→ What is needed:
Every line of the entries below from the one containing "block accepts no" to the one containing "else some (.access a, rest)", both ends included, must be written out exactly. No other line belongs in the answer.

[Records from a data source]
-- ==== Sys2Proof/Machine/HostPort.lean ====
section
/-! DEFINITION. The block's port to the outside world: the host's accesses (20_memory.md R71 to R81),
the `rst` input (70_reset_and_hazards.md R270), and which of the waiting inputs a step takes. The
meaning of commands is an argument, so that both number systems share the one port. -/

namespace Sys2Proof.Machine

/-- `MemRead(a, 4)` as an access (20_memory.md R71). -/
def memRead (a : Offset) : Access := .read a 4

/-- `MemWrite(a, 4, v)` as an access (20_memory.md R71, R73). -/
def memWrite (a : Offset) (v : Word) : Access := .write a (lanesOf v)

/-- The state that has taken an input, with `rest` left to come. -/
def withInputs (rest : List Input) (s : State) : State := { s with inputs := rest }

/-- A write of `w` to CMD: it executes the command `w` (10_state.md R32); a word that is no command
raises BAD_CMD, alone, unless the block is halted (30_encoding.md R105; 60_exceptions.md R232, R239). -/
def runCommand (meaning : Instr → State → Host.Outcome State Fault Refusal) (w : Word) (s : State) :
    Host.Outcome State Fault Refusal :=
  match decode w with
  | .ok i => meaning i s
  | .error _ => .next (unlessHalted s (raiseFault [.badCmd] w s))

/-- A write of the word `v` in the interface (20_memory.md R76, R77). -/
def performWrite (meaning : Instr → State → Host.Outcome State Fault Refusal) (a : Offset) (v : Word)
    (s : State) : Host.Outcome State Fault Refusal :=
  if a = regOffset .cmd then runCommand meaning v s
  else .next (unlessHalted s (writeReg a v s))

/-- A read in the interface returns its word to the host and changes nothing in the block
(20_memory.md R78); a halted block is read as well (R77). -/
def performRead (a : Offset) (s : State) : State :=
  { s with reads := s.reads ++ [readOffset a s] }

/-- One host access, one whole transaction (20_memory.md R71). An access of another width or at an
offset that is no multiple of 4 has no meaning and is refused (R72). -/
def performAccess (meaning : Instr → State → Host.Outcome State Fault Refusal) (a : Access)
    (s : State) : Host.Outcome State Fault Refusal :=
  if !a.isWord then .refused .accessNotWord
  else if !a.isAligned then .refused .accessMisaligned
  else
    match a with
    | .read o _ => .next (performRead o s)
    | .write o lanes =>
      match wordOfLanes lanes with
      | some v => performWrite meaning o v s
      | none => .refused .accessNotWord

/-- The platform drives `rst`: the reset takes effect when an asserted `rst` is released
(70_reset_and_hazards.md R270). -/
def driveRst (level : Bool) (s : State) : State :=
  if level then { s with rst := true }
  else if s.rst then resetRegisters { s with rst := false }
  else s

/-- The input the next step takes, and the inputs left. While `rst` is asserted the block accepts no
access (70_reset_and_hazards.md R270): the host's accesses wait, in their order, and only the
platform's next change of `rst` is taken (log entry 4). -/
def nextInput (rst : Bool) : List Input → Option (Input × List Input)
  | [] => none
  | .rst level :: rest => some (.rst level, rest)
  | .access a :: rest =>
    if rst then (nextInput rst rest).map fun p => (p.1, .access a :: p.2)
    else some (.access a, rest)

/-- One step: take the next input. With none to take the block stays as it is, idle
(60_exceptions.md R250) or held by `rst` (70_reset_and_hazards.md R270). -/
def takeInput (meaning : Instr → State → Host.Outcome State Fault Refusal) (s : State) :
    Host.Outcome State Fault Refusal :=
  match nextInput s.rst s.inputs with
  | none => .next s
  | some (.access a, rest) => performAccess meaning a (withInputs rest s)
  | some (.rst level, rest) => .next (driveRst level (withInputs rest s))

/-- The command word `w` (the table's `nbits` bits, the bits above them 0) as the host's very next
access, a write to CMD that the block accepts (20_memory.md R71; log entry 1). -/
def offerWord (nbits w : Nat) (s : State) : State :=
  { s with
    rst := false
    inputs := .access (memWrite (regOffset .cmd) (BitVec.ofNat 32 (w % 2 ^ nbits))) :: s.inputs }

end Sys2Proof.Machine
end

→ Result of the exercise:
/-- The input the next step takes, and the inputs left. While `rst` is asserted the block accepts no
access (70_reset_and_hazards.md R270): the host's accesses wait, in their order, and only the
platform's next change of `rst` is taken (log entry 4). -/
def nextInput (rst : Bool) : List Input → Option (Input × List Input)
  | [] => none
  | .rst level :: rest => some (.rst level, rest)
  | .access a :: rest =>
    if rst then (nextInput rst rest).map fun p => (p.1, .access a :: p.2)
    else some (.access a, rest)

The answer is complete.